Before the summer draws to a close, we’re going to be taking some time to visit the shores… “Chesapeake Shores.” The Hallmark Channel original series recently returned for season 2 and with it, even more critical acclaim.

We sat down with O’Brien family member Laci J Mailey to discuss how she tapped into the “Chesapeake Shores” source material, the impending Jess mess, and why “Supernatural” is the right kind of rite of passage.

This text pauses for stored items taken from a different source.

-- ==== Sys2Proof/Tests/Slice0.lean ====
section
/-! SUPPORT. Smoke tests of the checks, the spec's worked figures, one step of each kind of command on a small state, and for every
statement with hypotheses a state and operands that meet them. -/

namespace Sys2Proof.Tests

open Sys2Proof Sys2Proof.Machine

/-! ### Well-formedness: an ill-formed term for each check -/

/-- 95 payload bytes, one more than a frame carries. -/
def longPayload : List Byte := List.replicate 95 0

theorem test_ill_formed_payloads :
    Instr.wellFormed (.write 0 longPayload (Vector.replicate 4 Levels.high)) = false ∧
    Instr.wellFormed (.read 0 longPayload (Vector.replicate 4 Levels.high)) = false ∧
    Instr.wellFormed (.probe 0 longPayload (Vector.replicate 4 Levels.high)) = false ∧
    Instr.wellFormed (.cancel 0 longPayload) = false ∧ Instr.wellFormed (.routeSet 0 longPayload) = false ∧
    Instr.wellFormed (.routeGet 0 longPayload) = false ∧ Instr.wellFormed (.routeDisable 0 longPayload) = false ∧
    Instr.wellFormed (.segConfig 0 longPayload (Vector.replicate 4 Levels.high)) = false ∧
    Instr.wellFormed (.segStatus 0 longPayload) = false ∧
    Instr.wellFormed (.segReset 0 longPayload (Vector.replicate 4 Levels.high)) = false ∧
    Instr.wellFormed (.segResume 0 longPayload (Vector.replicate 4 Levels.high)) = false ∧
    Instr.wellFormed (.watchSet 0 longPayload) = false ∧ Instr.wellFormed (.watchGet 0 longPayload) = false ∧
    Instr.wellFormed (.watchRearm 0 longPayload) = false ∧ Instr.wellFormed (.watchDisable 0 longPayload) = false ∧
    Instr.wellFormed (.logRead 0 longPayload) = false ∧ Instr.wellFormed (.clockConfig 0 longPayload) = false ∧
    Instr.wellFormed (.clockSelect 0 longPayload) = false ∧ Instr.wellFormed (.clockStatus 0 longPayload) = false ∧
    Instr.wellFormed (.status 0 longPayload) = false ∧ Instr.wellFormed (.reset 0 longPayload) = false ∧
    Instr.wellFormed (.unknownType 0x01 0 longPayload) = false := by decide

theorem test_ill_formed_log_rests :
    Instr.wellFormed (.setMode 0 (List.replicate 94 0)) = false ∧ Instr.wellFormed (.resume 0 (List.replicate 94 0)) = false ∧
    Instr.wellFormed (.clear 0 (List.replicate 94 0)) = false ∧ Instr.wellFormed (.clear 0 (List.replicate 93 0)) = true := by decide

theorem test_ill_formed_leg_bytes :
    Instr.wellFormed (.legEnd 0 (List.replicate 36 .ack) (.stop true .noField) (Vector.replicate 4 Levels.high)) = false ∧
    Instr.wellFormed (.stretchTimeout 0 (List.replicate 36 .ack) (.readAck .noField)) = false ∧
    Instr.wellFormed (.stretchTimeout 0 (List.replicate 35 .ack) (.readAck .noField)) = true := by decide

theorem test_ill_formed_clear_readings :
    Instr.wellFormed (.busClearEnd 0 (List.replicate 31 true) (Vector.replicate 4 Levels.high)) = false ∧
    Instr.wellFormed (.busClearTimeout 0 (List.replicate 31 true) (Vector.replicate 4 Levels.high)) = false ∧
    Instr.wellFormed (.busClearEnd 0 (List.replicate 30 true) (Vector.replicate 4 Levels.high)) = true := by decide

theorem test_ill_formed_unknown_type :
    Instr.wellFormed (.unknownType 0x10 0 []) = false ∧ Instr.wellFormed (.unknownType 0x01 0 []) = true := by decide

theorem test_no_word_spells_a_command : decodeTableWord 8 0x10 = none ∧ State.reset.withFetchWord 8 0x10 = State.reset := by
  exact ⟨rfl, rfl⟩
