-- ==== Sys2Proof/Word.lean ====
section
/-! DEFINITION. The word types of the vibe RV32 core (00_scope.md R7, 10_state.md R20, 20_memory.md R100,
21_mmu_tlb.md R162). A bit slice v[hi:lo] of the spec is written v.extractLsb' lo (hi - lo + 1), and a
concatenation a : b is a ++ b. -/

namespace Sys2Proof

/-- A register, a virtual address, a CSR (R7, R20, R32). -/
abbrev Word := BitVec 32

/-- A halfword: the unit in which instructions are fetched (R190). -/
abbrev Half := BitVec 16

/-- A byte (R100: "A byte is 8 bits"). -/
abbrev Byte := BitVec 8

/-- PA_BITS, the width of a physical address on the bus: the spec's default, 34 (00_scope.md R5, R162, D24; log entry
17). -/
abbrev Config.paBits : Nat := 34

/-- A physical byte address (R100, R162). -/
abbrev PAddr := BitVec Config.paBits

/-- The number of a general register, 5 bits (R20, R192). -/
abbrev Reg := BitVec 5

/-- A 3-bit register field of a compressed instruction, naming x8 to x15 (R431). -/
abbrev CReg := BitVec 3

/-- A 12-bit CSR number (R33). -/
abbrev CsrNum := BitVec 12

end Sys2Proof
end

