/-- Translation is deterministic (21_mmu_tlb.md R181). Repeated at once it gives the same address, whatever memory holds.
Where all
that answers the bus is memory and the tables agree with the page tables in it, translation answers from a cache as a full
walk would, address or exception; that agreement survives it; and after any translation, each translation
answers as before, "whether served from cache or recomputed by a full walk". Empty tables agree with any memory. -/
def Obligations.TranslationRepeats : Prop :=
  (∀ (va : Word) (kind : Access) (s u : State) (pa : PAddr), translate va kind s = .ok pa u →
      ∃ w, translate va kind u = .ok pa w)
    ∧ (∀ s : State, TlbLegal s → TlbCoherent s → RamOnly s.bus → ∀ (va : Word) (kind : Access),
      SameAnswer (translate va kind s) (translate va kind (tlbFlushAll s))
        ∧ ∀ u, Leaves (translate va kind s) u → TlbLegal u ∧ TlbCoherent u
          ∧ ∀ (va' : Word) (kind' : Access), SameAnswer (translate va' kind' u) (translate va' kind' s))
    ∧ (∀ s : State, TlbCoherent (tlbFlushAll s))

/-- Which entry serves an address: the first valid way of the superpage TLB that matches `va[31:22]` and is global or of the
current address-space id, else the first valid way with `va[31:12]` in the set and the table of the access kind; it is
promoted (21_mmu_tlb.md R150 to R152; the numbers of sets and ways are log entry 5). A translation served so does not look at memory or at the bus: a changed page table
is not seen until the entry goes, neither its address nor its permission, A and D bits, so that an access may fault again
whatever memory holds (R180, 20_memory.md R121). -/
def Obligations.CachedTranslationIgnoresMemory : Prop :=
  (∀ (va : Word) (s : State),
      let serves : TlbEntry → Prop := fun e =>
        e.valid = true ∧ e.vpn.extractLsb' 10 10 = va.extractLsb' 22 10 ∧ (e.global = true ∨ e.asid = s.asidCache)
      let servesBase : TlbEntry → Prop := fun e => e.valid = true ∧ e.vpn = va.extractLsb' 12 20
      let i := setIndex Config.itlbSets va
      let d := setIndex Config.dtlbSets va
      ((∀ k : Fin Config.stlbEntries, ¬ serves s.stlb[k]) → hitSuper va s = none)
        ∧ (∀ k : Fin Config.stlbEntries, serves s.stlb[k] → (∀ j < k, ¬ serves s.stlb[j]) →
          hitSuper va s = some (s.stlb[k], { s with stlb := promote s.stlb k }))
        ∧ i.val = va.toNat / 4096 % Config.itlbSets ∧ d.val = va.toNat / 4096 % Config.dtlbSets
        ∧ ((∀ k : Fin Config.itlbWays, ¬ servesBase s.itlb[i][k]) → hitBase va .X s = none)
        ∧ (∀ k : Fin Config.itlbWays, servesBase s.itlb[i][k] → (∀ j < k, ¬ servesBase s.itlb[i][j]) →
          hitBase va .X s = some (s.itlb[i][k], { s with itlb := s.itlb.set i (promote s.itlb[i] k) }))
        ∧ ∀ kind : Access, kind ≠ .X →
          ((∀ k : Fin Config.dtlbWays, ¬ servesBase s.dtlb[d][k]) → hitBase va kind s = none)
            ∧ (∀ k : Fin Config.dtlbWays, servesBase s.dtlb[d][k] → (∀ j < k, ¬ servesBase s.dtlb[d][j]) →
              hitBase va kind s = some (s.dtlb[d][k], { s with dtlb := s.dtlb.set d (promote s.dtlb[d] k) })))
    ∧ (∀ (va : Word) (kind : Access) (s u : State) (e : TlbEntry) (m : Memory) (b : BusMap),
      bypasses kind s = false →
      (hitSuper va s = some (e, u) ∨ (hitSuper va s = none ∧ hitBase va kind s = some (e, u))) →
      (¬ PermissionDenied e.pte kind (effectivePriv kind s) s.csr.mstatus →
          translate va kind { s with mem := m, bus := b } = .ok (physAddr e va) { u with mem := m, bus := b })
        ∧ (PermissionDenied e.pte kind (effectivePriv kind s) s.csr.mstatus →
          translate va kind { s with mem := m, bus := b } = .raise (pageExc kind) va { u with mem := m, bus := b }))
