-- ==== Sys2Proof/Tests/Slice0.lean ====
section
/-! SUPPORT. Tests. Expected results are those of spec/95_test_vectors.md (section named) or of a rule's own words; a witness
shows a state that meets the hypotheses of a statement. -/

namespace Sys2Proof.Tests

open Sys2Proof.Machine

/-! ### Helpers -/

/-- Write general registers. -/
def withRegs (l : List (Reg × Word)) (s : State) : State := l.foldl (fun s r => s.setReg r.1 r.2) s

/-- Write words to memory. -/
def withWords (l : List (Nat × Word)) (s : State) : State :=
  { s with mem := l.foldl (fun m c => m.writeLE c.1 4 c.2) s.mem }

/-- The next state of a step. -/
def stepped (s : State) : Option State := match step s with
  | .next t => some t
  | _ => none

/-- One step of the instruction with these bits. -/
def run (w : Nat) (s : State) : Option State := stepped (s.withFetchWord 32 w)

/-- Reset, with registers. -/
def regs (l : List (Reg × Word)) : State := withRegs l State.reset

/-- The next state of an instruction. -/
def executed (i : Instr) (s : State) : Option State := match exec i s with
  | .next t => some t
  | _ => none

/-! ### Well-formedness: an ill-formed term for each check -/

theorem test_wf_refuses_odd_offset :
    ([.jal 1#5 1#21,
      .beq 1#5 2#5 3#13,
      .bne 1#5 2#5 3#13,
      .blt 1#5 2#5 3#13,
      .bge 1#5 2#5 3#13,
      .bltu 1#5 2#5 3#13,
      .bgeu 1#5 2#5 3#13,
      .cJal 1#12,
      .cJ 1#12,
      .cBeqz 0#3 1#9,
      .cBnez 0#3 1#9] : List Instr).all (fun i => !i.wf) = true := by
  decide

theorem test_wf_refuses_unscaled_immediate :
    ([.cAddi4spn 0#3 2#10,
      .cLw 0#3 0#3 2#7,
      .cSw 0#3 0#3 1#7,
      .cAddi16sp 8#10,
      .cLwsp 1#5 2#8,
      .cSwsp 1#5 1#8] : List Instr).all (fun i => !i.wf) = true := by
  decide

theorem test_wf_refuses_zero_immediate :
    ([.cAddi4spn 0#3 0#10,
      .cAddi16sp 0#10,
      .cLui 1#5 0#6] : List Instr).all (fun i => !i.wf) = true := by
  decide

theorem test_wf_refuses_reserved_register :
    ([.cAddi 0#5 1#6,
      .cLui 2#5 1#6,
      .cLwsp 0#5 4#8,
      .cJr 0#5,
      .cMv 1#5 0#5,
      .cJalr 0#5,
      .cAdd 1#5 0#5] : List Instr).all (fun i => !i.wf) = true := by
  decide

/-! ### Decoding: a word of the spec for every constructor -/

theorem test_decode_upper_and_jumps :
    decode 0xFFFFF1B7#32 = .ok (.lui 3#5 0xFFFFF#20)
      ∧ decode 0x80000197#32 = .ok (.auipc 3#5 0x80000#20)
      ∧ decode 0xF01FF0EF#32 = .ok (.jal 1#5 0x1FFF00#21)
      ∧ decode 0x7FFFF06F#32 = .ok (.jal 0#5 0x0FFFFE#21)
      ∧ decode 0xFFC08067#32 = .ok (.jalr 0#5 1#5 0xFFC#12) := by
  decide

theorem test_decode_branches :
    decode 0x7E000FE3#32 = .ok (.beq 0#5 0#5 4094#13)
      ∧ decode 0x80000063#32 = .ok (.beq 0#5 0#5 0x1000#13)
      ∧ decode 0xFE209CE3#32 = .ok (.bne 1#5 2#5 0x1FF8#13)
      ∧ decode 0x0020C463#32 = .ok (.blt 1#5 2#5 8#13)
      ∧ decode 0x0020D463#32 = .ok (.bge 1#5 2#5 8#13)
      ∧ decode 0x0020E463#32 = .ok (.bltu 1#5 2#5 8#13)
      ∧ decode 0x0020F463#32 = .ok (.bgeu 1#5 2#5 8#13) := by
  decide

theorem test_decode_loads_and_stores :
    decode 0x00350283#32 = .ok (.lb 5#5 10#5 3#12)
      ∧ decode 0x00251283#32 = .ok (.lh 5#5 10#5 2#12)
      ∧ decode 0xFFC62283#32 = .ok (.lw 5#5 12#5 0xFFC#12)
      ∧ decode 0x00154283#32 = .ok (.lbu 5#5 10#5 1#12)
      ∧ decode 0x7FF5D283#32 = .ok (.lhu 5#5 11#5 0x7FF#12)
      ∧ decode 0x006501A3#32 = .ok (.sb 6#5 10#5 3#12)
      ∧ decode 0x7E659FA3#32 = .ok (.sh 6#5 11#5 0x7FF#12)
      ∧ decode 0xFE662E23#32 = .ok (.sw 6#5 12#5 0xFFC#12) := by
  decide

theorem test_decode_immediate_alu :
    decode 0x80008193#32 = .ok (.addi 3#5 1#5 0x800#12)
      ∧ decode 0xFFF0A193#32 = .ok (.slti 3#5 1#5 0xFFF#12)
      ∧ decode 0x0010B193#32 = .ok (.sltiu 3#5 1#5 1#12)
      ∧ decode 0xFFF0C193#32 = .ok (.xori 3#5 1#5 0xFFF#12)
      ∧ decode 0x8000E193#32 = .ok (.ori 3#5 1#5 0x800#12)
      ∧ decode 0x7FF0F193#32 = .ok (.andi 3#5 1#5 0x7FF#12)
      ∧ decode 0x01F09193#32 = .ok (.slli 3#5 1#5 31#5)
      ∧ decode 0x01F0D193#32 = .ok (.srli 3#5 1#5 31#5)
      ∧ decode 0x4010D193#32 = .ok (.srai 3#5 1#5 1#5) := by
  decide

theorem test_decode_register_alu :
    decode 0x002081B3#32 = .ok (.add 3#5 1#5 2#5)
      ∧ decode 0x402081B3#32 = .ok (.sub 3#5 1#5 2#5)
      ∧ decode 0x002091B3#32 = .ok (.sll 3#5 1#5 2#5)
      ∧ decode 0x0020A1B3#32 = .ok (.slt 3#5 1#5 2#5)
      ∧ decode 0x0020B1B3#32 = .ok (.sltu 3#5 1#5 2#5)
      ∧ decode 0x0020C1B3#32 = .ok (.xor 3#5 1#5 2#5)
      ∧ decode 0x0020D1B3#32 = .ok (.srl 3#5 1#5 2#5)
      ∧ decode 0x4020D1B3#32 = .ok (.sra 3#5 1#5 2#5)
      ∧ decode 0x0020E1B3#32 = .ok (.or 3#5 1#5 2#5)
      ∧ decode 0x0020F1B3#32 = .ok (.and 3#5 1#5 2#5) := by
  decide
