-- ==== Sys2Proof/Machine/Unrecognized.lean ====
section
/-! DEFINITION. Unrecognized first bytes (spec/45_unrecognized.md). -/

namespace Sys2Proof.Machine

/-- UNREC_DATA (R170): two more bytes are consumed, whatever they are, then `UnrecognizedStatus`. -/
def execUnrecData (x : Data7) (ignored1 ignored2 : Byte) (s : State) : Host.Outcome State Fault Refusal :=
  .next (endRead (RxResult.unrecognized (widen x)) (latchData2 ignored2 (latchData1 ignored1 (latchStatus (widen x) s))))

/-- UNREC_F1 (R171). -/
def execUnrecF1 (s : State) : Host.Outcome State Fault Refusal := .next (runAlone 0xF1 s)

/-- UNREC_F2_F3 (R171). -/
def execUnrecF2F3 (x : BitVec 1) (s : State) : Host.Outcome State Fault Refusal :=
  .next (runAlone (0b1111001#7 ++ x) s)

/-- UNREC_F4_F7 (R171). -/
def execUnrecF4F7 (x : BitVec 2) (s : State) : Host.Outcome State Fault Refusal :=
  .next (runAlone (0b111101#6 ++ x) s)

/-- UNREC_F8_FF (R171). -/
def execUnrecF8FF (x : BitVec 3) (s : State) : Host.Outcome State Fault Refusal :=
  .next (runAlone (0b11111#5 ++ x) s)

end Sys2Proof.Machine
end

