-- ==== Sys2Proof/Certificates/Slice0/Obligations.lean ====
section
/-! DEFINITION. The statements for the provers. Each docstring names the rule of spec/ it formalises; where a clause is
the model's own choice it names the log entry. The RX outcome of a frame is spelled out here as a raw record, field by
field (spec/10_state.md R17), so that these statements do not lean on the record builders of Machine/Flags.lean. -/

open Sys2Proof Sys2Proof.Machine

/-! ### What the statements say of outcomes -/

/-- `result` after a frame with first byte `st` and two 7-bit fields, under the filter `f` (41_rx_framer.md R107): the
first failing field, else ChannelFiltered, else the message `m`. -/
def Sys2Proof.Claims.twoFieldResult (f : Filter) (st d1 d2 : Byte) (m : Message) : RxResult :=
  if d1.toNat > 127 then ⟨.error, .invalidField, 1, .noCause, st, none⟩
  else if d2.toNat > 127 then ⟨.error, .invalidField, 2, .noCause, st, none⟩
  else if f.omni = false ∧ st.toNat % 16 ≠ f.ch.toNat then ⟨.noMessage, .channelFiltered, 0, .noCause, st, none⟩
  else ⟨.message, .noCause, 0, .noCause, 0, some m⟩

/-- The same with one 7-bit field (43_channel_2byte.md R150, R151). -/
def Sys2Proof.Claims.oneFieldResult (f : Filter) (st d1 : Byte) (m : Message) : RxResult :=
  if d1.toNat > 127 then ⟨.error, .invalidField, 1, .noCause, st, none⟩
  else if f.omni = false ∧ st.toNat % 16 ≠ f.ch.toNat then ⟨.noMessage, .channelFiltered, 0, .noCause, st, none⟩
  else ⟨.message, .noCause, 0, .noCause, 0, some m⟩

/-- The status byte of type nibble `n` and wire channel `c`, as a number (30_encoding.md R60). -/
def Sys2Proof.Claims.statusByte (n : Nat) (c : WireChannel) : Byte := BitVec.ofNat 8 (16 * n + c.toNat)

/-- The external channel of a wire channel (30_encoding.md R64). -/
def Sys2Proof.Claims.channel (c : WireChannel) : Channel := BitVec.ofNat 5 (c.toNat + 1)

/-- The low seven bits of a byte (30_encoding.md R63). -/
def Sys2Proof.Claims.seven (b : Byte) : Data7 := BitVec.ofNat 7 b.toNat

open Sys2Proof.Claims

/-! ### Encoding -/

/-- Frames of every family, written out from the examples of 42_channel_3byte.md, 43_channel_2byte.md, 44_sysex.md and
45_unrecognized.md, decode to the instruction they stand for. -/
def Obligations.WrittenFramesDecode : Prop :=
  decode [0x84, 0x0A, 0x64] = .instr (.noteOff 4 10 100) [] ∧
  decode [0x93, 0x3C, 0x00] = .instr (.noteOn 3 60 0) [] ∧
  decode [0xAF, 0x7F, 0x01] = .instr (.polyAt 15 127 1) [] ∧
  decode [0xB1, 0x07, 0x7F] = .instr (.ctrlChange 1 7 127) [] ∧
  decode [0xC9, 0x00] = .instr (.progChange 9 0) [] ∧
  decode [0xD0, 0x40, 0x7F] = .instr (.chanAt 0 64) [0x7F] ∧
  decode [0xE0, 0x00, 0x40] = .instr (.pitchBend 0 0 64) [] ∧
  decode [0xF0, 0x2B, 0xFF, 0x00, 0x7F, 0x36, 0xF7] = .instr (.sysex 43 [255, 0, 127, 54]) [] ∧
  decode [0xF0, 0xF7, 0x01, 0xF7] = .instr (.sysex 0xF7 [1]) [] ∧
  decode [0x40, 0xB2, 0x07] = .instr (.unrecData 0x40 0xB2 0x07) [] ∧
  decode [0xF1, 0x90] = .instr .unrecF1 [0x90] ∧
  decode [0xF3] = .instr (.unrecF2F3 1) [] ∧
  decode [0xF6] = .instr (.unrecF4F7 2) [] ∧
  decode [0xFF] = .instr (.unrecF8FF 7) []

/-- 30_encoding.md R76: "a byte `b` selects the row when `b & mask = match`", the rows are disjoint and cover all 256
values; and the instruction decoded belongs to the row its first byte selects. -/
def Obligations.EveryFirstByteSelectsOneRow : Prop :=
  opcodeTable.length = 13 ∧
  ∀ b : Byte, ∃ r ∈ opcodeTable, b &&& r.mask = r.pattern ∧
    (∀ r' ∈ opcodeTable, b &&& r'.mask = r'.pattern → r' = r) ∧
    ∀ bs i rest, decode (b :: bs) = .instr i rest → i.opcode = r.op

/-- Decode and encode agree: no bit of an encoding is dropped, and the bytes after the frame are left alone. -/
def Obligations.DecodeOfEncode : Prop :=
  ∀ (i : Instr) (rest : List Byte), i.wf = true → decode (encode i ++ rest) = .instr i rest

/-- The other direction: the bytes the decoder takes are exactly the frame of the instruction it gives, which is well
formed. -/
def Obligations.EncodeOfDecode : Prop :=
  ∀ (bs rest : List Byte) (i : Instr), decode bs = .instr i rest → i.wf = true ∧ encode i ++ rest = bs

/-- 30_encoding.md R69, every first byte has a defined treatment: the decoder rejects bytes only when their frame is
not complete, so a rejected sequence can always be continued to a frame. -/
def Obligations.OnlyIncompleteFramesAreRejected : Prop :=
  ∀ (bs : List Byte) (e : DecodeError), decode bs = .reject e → ∃ more i, decode (bs ++ more) = .instr i []

/-- 41_rx_framer.md R118, the bytes after the status byte by class of `status`: 1 for 0xC0 to 0xDF, 2 for 0x00 to 0xBF
and 0xE0 to 0xEF, none for 0xF1 to 0xFF; for 0xF0 an id byte, then bytes up to and including the first 0xF7. -/
def Obligations.FrameLengthByFirstByte : Prop :=
  ∀ (st : Byte) (bs rest : List Byte) (i : Instr), decode (st :: bs) = .instr i rest →
    (0xC0 ≤ st.toNat ∧ st.toNat ≤ 0xDF → bs.length = rest.length + 1) ∧
    (st.toNat ≤ 0xBF ∨ 0xE0 ≤ st.toNat ∧ st.toNat ≤ 0xEF → bs.length = rest.length + 2) ∧
    (0xF1 ≤ st.toNat → bs = rest) ∧
    (st = 0xF0 → ∃ id data, i = .sysex id data ∧ bs = id :: data ++ 0xF7 :: rest ∧ (0xF7 : Byte) ∉ data)

/-- 40_message_model.md R88: the status byte of a valid message, as a number; it is always in [0x80, 0xF0]. -/
def Obligations.StatusByteOfMessage : Prop :=
  ∀ m : Message, m.valid = true → 0x80 ≤ m.statusByte.toNat ∧ m.statusByte.toNat ≤ 0xF0 ∧
    match m with
    | .noteOff ch _ _ => m.statusByte.toNat = 16 * 0x8 + (ch.toNat - 1)
    | .noteOn ch _ _ => m.statusByte.toNat = 16 * 0x9 + (ch.toNat - 1)
    | .polyphonicAftertouch ch _ _ => m.statusByte.toNat = 16 * 0xA + (ch.toNat - 1)
    | .controlChange ch _ _ => m.statusByte.toNat = 16 * 0xB + (ch.toNat - 1)
    | .programChange ch _ => m.statusByte.toNat = 16 * 0xC + (ch.toNat - 1)
    | .channelAftertouch ch _ => m.statusByte.toNat = 16 * 0xD + (ch.toNat - 1)
    | .pitchBend ch _ _ => m.statusByte.toNat = 16 * 0xE + (ch.toNat - 1)
    | .sysEx _ _ => m.statusByte = 0xF0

TrunkSpace: “Chesapeake Shores” is based on Sherryl Woods’ book series. In your interaction with viewers, has the show been attracting fans of both the source material and those who knew nothing about the novels beforehand?
Mailey: YES! Sherryl Woods’ books are New York Times Bestsellers – so yes. Absolutely her fans have followed her work into the TV series. Sometimes the fans of the books get a little upset that we haven’t exactly followed the original storylines, but Sherryl allowed us a beautiful framework to play with these characters and I think at the end of the day, everyone is okay with that. I believe we are honoring the characters she has created.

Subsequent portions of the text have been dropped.